■ **Problem description**: Your answer should consist only of the lines below from the one with "variable (s : State)" through the one with "s.upsets := rfl", copied exactly.

::: Information supplied :::

-- ==== Sys2Proof/Machine/Dispatch.lean ====
section
/-! DEFINITION. The one dispatch: each command of the module calls its meaning. -/

namespace Sys2Proof.Machine
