-- ==== Sys2Proof/Certificates/Slice0/Obligations.lean ====
section
/-! DEFINITION. The statements about the module for the provers, family by family. Each says, for hypotheses on the state and
the operands alone, which next state a command answers, and what it leaves alone. -/

open Sys2Proof Sys2Proof.Machine

/-! ### The queue, reset and the memories -/

/-- The command at the front of the queue is run on the state with the rest of the queue. -/
def Obligations.StepRunsFront : Prop :=
  ∀ (c : Instr) (s : State), step { s with pending := c :: s.pending } = exec c s

/-- While no command waits a step lets one clock period pass: one TBP count, 16 in coarse mode (R73, R97), a TBK cycle in
KEEPALIVE, nothing in OFF; everything else stays. The model's choice of log entry 1. -/
def Obligations.IdleStepPasses : Prop :=
  ∀ s : State, s.pending = [] → ∃ t, step s = .next t ∧
    t.regs = s.regs ∧ t.mem = s.mem ∧ t.pending = [] ∧ t.hst = s.hst ∧ t.sys = s.sys ∧
    (s.power = .main → t.tbp = s.tbp + (if s.f R.CLK_STAT_COARSE = 0 then 1 else 16)) ∧
    (s.power = .keepalive → t.tbp = s.tbp ∧ t.bvq.tbk = s.bvq.tbk + 1) ∧
    (s.power = .off → t = s)

/-- Every command answers a next state in every state, with the queue and the ordering code as they were: no command of the table
stops the module (the queue is the model's own, log entry 1). -/
def Obligations.CommandsComplete : Prop :=
  ∀ (c : Instr) (s : State), ∃ t, exec c s = .next t ∧ t.pending = s.pending ∧ t.part = s.part

/-- The commands that act without main power: those of the Bivouac domain and of its supplies, the rails and
nRST. -/
def wakesOff : Instr → Bool
  | .bivouacPowerOn .. | .bivouacPowerOff | .burstCutOff | .burstReconnect | .cellSwitch | .storeReturn
  | .supervisorSample .. | .burstEnd .. | .vocSample | .vocSampleEnd .. | .irradianceMeasurement ..
  | .irradianceMeasurementEnd .. | .bivouacRecordCommit .. | .supplyRecovery | .nrstAssert .. | .nrstRelease
  | .railOutOfRange .. => true
  | _ => false

/-- Without main power, in OFF and KEEPALIVE, every other command leaves the whole state as it is (R602, log entry 10). -/
def Obligations.UnpoweredCommandsDoNothing : Prop :=
  ∀ (c : Instr) (s : State), s.power ≠ .main → wakesOff c = false → exec c s = .next s

/-- The memories have their canonical form at reset, and the module stands in BOOT with TBP 0, its registers at their values
after reset and data memory 0. -/
def Obligations.ResetState : Prop :=
  State.reset.canon ∧ State.reset.live = true ∧ State.reset.st = stBoot ∧ State.reset.tbp = 0 ∧ State.reset.pending = [] ∧
    (∀ off, State.reset.reg off = RegMap.resetWord off) ∧ (∀ a, State.reset.byte a = 0)

/-- Every step keeps the canonical form of the data memory and of the register file. -/
def Obligations.StepKeepsCanon : Prop :=
  ∀ s t : State, s.canon → step s = .next t → t.canon
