-- ==== Sys2Proof/Laws/State.lean ====
section
/-! SUPPORT. The plainest updates of the state, field by field: every field an update does not write stays. -/

namespace Sys2Proof.Machine

variable (s : State)

/-! `setReg` -/

@[simp] theorem State.setReg_pending (o : Nat) (v : Word) : (s.setReg o v).pending = s.pending := rfl
@[simp] theorem State.setReg_part (o : Nat) (v : Word) : (s.setReg o v).part = s.part := rfl
@[simp] theorem State.setReg_power (o : Nat) (v : Word) : (s.setReg o v).power = s.power := rfl
@[simp] theorem State.setReg_tbp (o : Nat) (v : Word) : (s.setReg o v).tbp = s.tbp := rfl
@[simp] theorem State.setReg_mem (o : Nat) (v : Word) : (s.setReg o v).mem = s.mem := rfl
@[simp] theorem State.setReg_upsets (o : Nat) (v : Word) : (s.setReg o v).upsets = s.upsets := rfl
@[simp] theorem State.setReg_rdata (o : Nat) (v : Word) : (s.setReg o v).rdata = s.rdata := rfl
@[simp] theorem State.setReg_capHi (o : Nat) (v : Word) : (s.setReg o v).capHi = s.capHi := rfl
@[simp] theorem State.setReg_capPt (o : Nat) (v : Word) : (s.setReg o v).capPt = s.capPt := rfl
@[simp] theorem State.setReg_free (o : Nat) (v : Word) : (s.setReg o v).free = s.free := rfl
@[simp] theorem State.setReg_sys (o : Nat) (v : Word) : (s.setReg o v).sys = s.sys := rfl
@[simp] theorem State.setReg_clk (o : Nat) (v : Word) : (s.setReg o v).clk = s.clk := rfl
@[simp] theorem State.setReg_tim (o : Nat) (v : Word) : (s.setReg o v).tim = s.tim := rfl
@[simp] theorem State.setReg_xdc (o : Nat) (v : Word) : (s.setReg o v).xdc = s.xdc := rfl
@[simp] theorem State.setReg_pwm (o : Nat) (v : Word) : (s.setReg o v).pwm = s.pwm := rfl
@[simp] theorem State.setReg_atc (o : Nat) (v : Word) : (s.setReg o v).atc = s.atc := rfl
@[simp] theorem State.setReg_trp (o : Nat) (v : Word) : (s.setReg o v).trp = s.trp := rfl
@[simp] theorem State.setReg_cmp (o : Nat) (v : Word) : (s.setReg o v).cmp = s.cmp := rfl
@[simp] theorem State.setReg_adc (o : Nat) (v : Word) : (s.setReg o v).adc = s.adc := rfl
@[simp] theorem State.setReg_ce (o : Nat) (v : Word) : (s.setReg o v).ce = s.ce := rfl
@[simp] theorem State.setReg_grd (o : Nat) (v : Word) : (s.setReg o v).grd = s.grd := rfl
@[simp] theorem State.setReg_mtr (o : Nat) (v : Word) : (s.setReg o v).mtr = s.mtr := rfl
@[simp] theorem State.setReg_lnk (o : Nat) (v : Word) : (s.setReg o v).lnk = s.lnk := rfl
@[simp] theorem State.setReg_plt (o : Nat) (v : Word) : (s.setReg o v).plt = s.plt := rfl
@[simp] theorem State.setReg_saf (o : Nat) (v : Word) : (s.setReg o v).saf = s.saf := rfl
@[simp] theorem State.setReg_bvq (o : Nat) (v : Word) : (s.setReg o v).bvq = s.bvq := rfl
@[simp] theorem State.setReg_que (o : Nat) (v : Word) : (s.setReg o v).que = s.que := rfl
@[simp] theorem State.setReg_hst (o : Nat) (v : Word) : (s.setReg o v).hst = s.hst := rfl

:::

■ **Response to this task**:
variable (s : State)

/-! `setReg` -/

@[simp] theorem State.setReg_pending (o : Nat) (v : Word) : (s.setReg o v).pending = s.pending := rfl
@[simp] theorem State.setReg_part (o : Nat) (v : Word) : (s.setReg o v).part = s.part := rfl
@[simp] theorem State.setReg_power (o : Nat) (v : Word) : (s.setReg o v).power = s.power := rfl
@[simp] theorem State.setReg_tbp (o : Nat) (v : Word) : (s.setReg o v).tbp = s.tbp := rfl
@[simp] theorem State.setReg_mem (o : Nat) (v : Word) : (s.setReg o v).mem = s.mem := rfl
@[simp] theorem State.setReg_upsets (o : Nat) (v : Word) : (s.setReg o v).upsets = s.upsets := rfl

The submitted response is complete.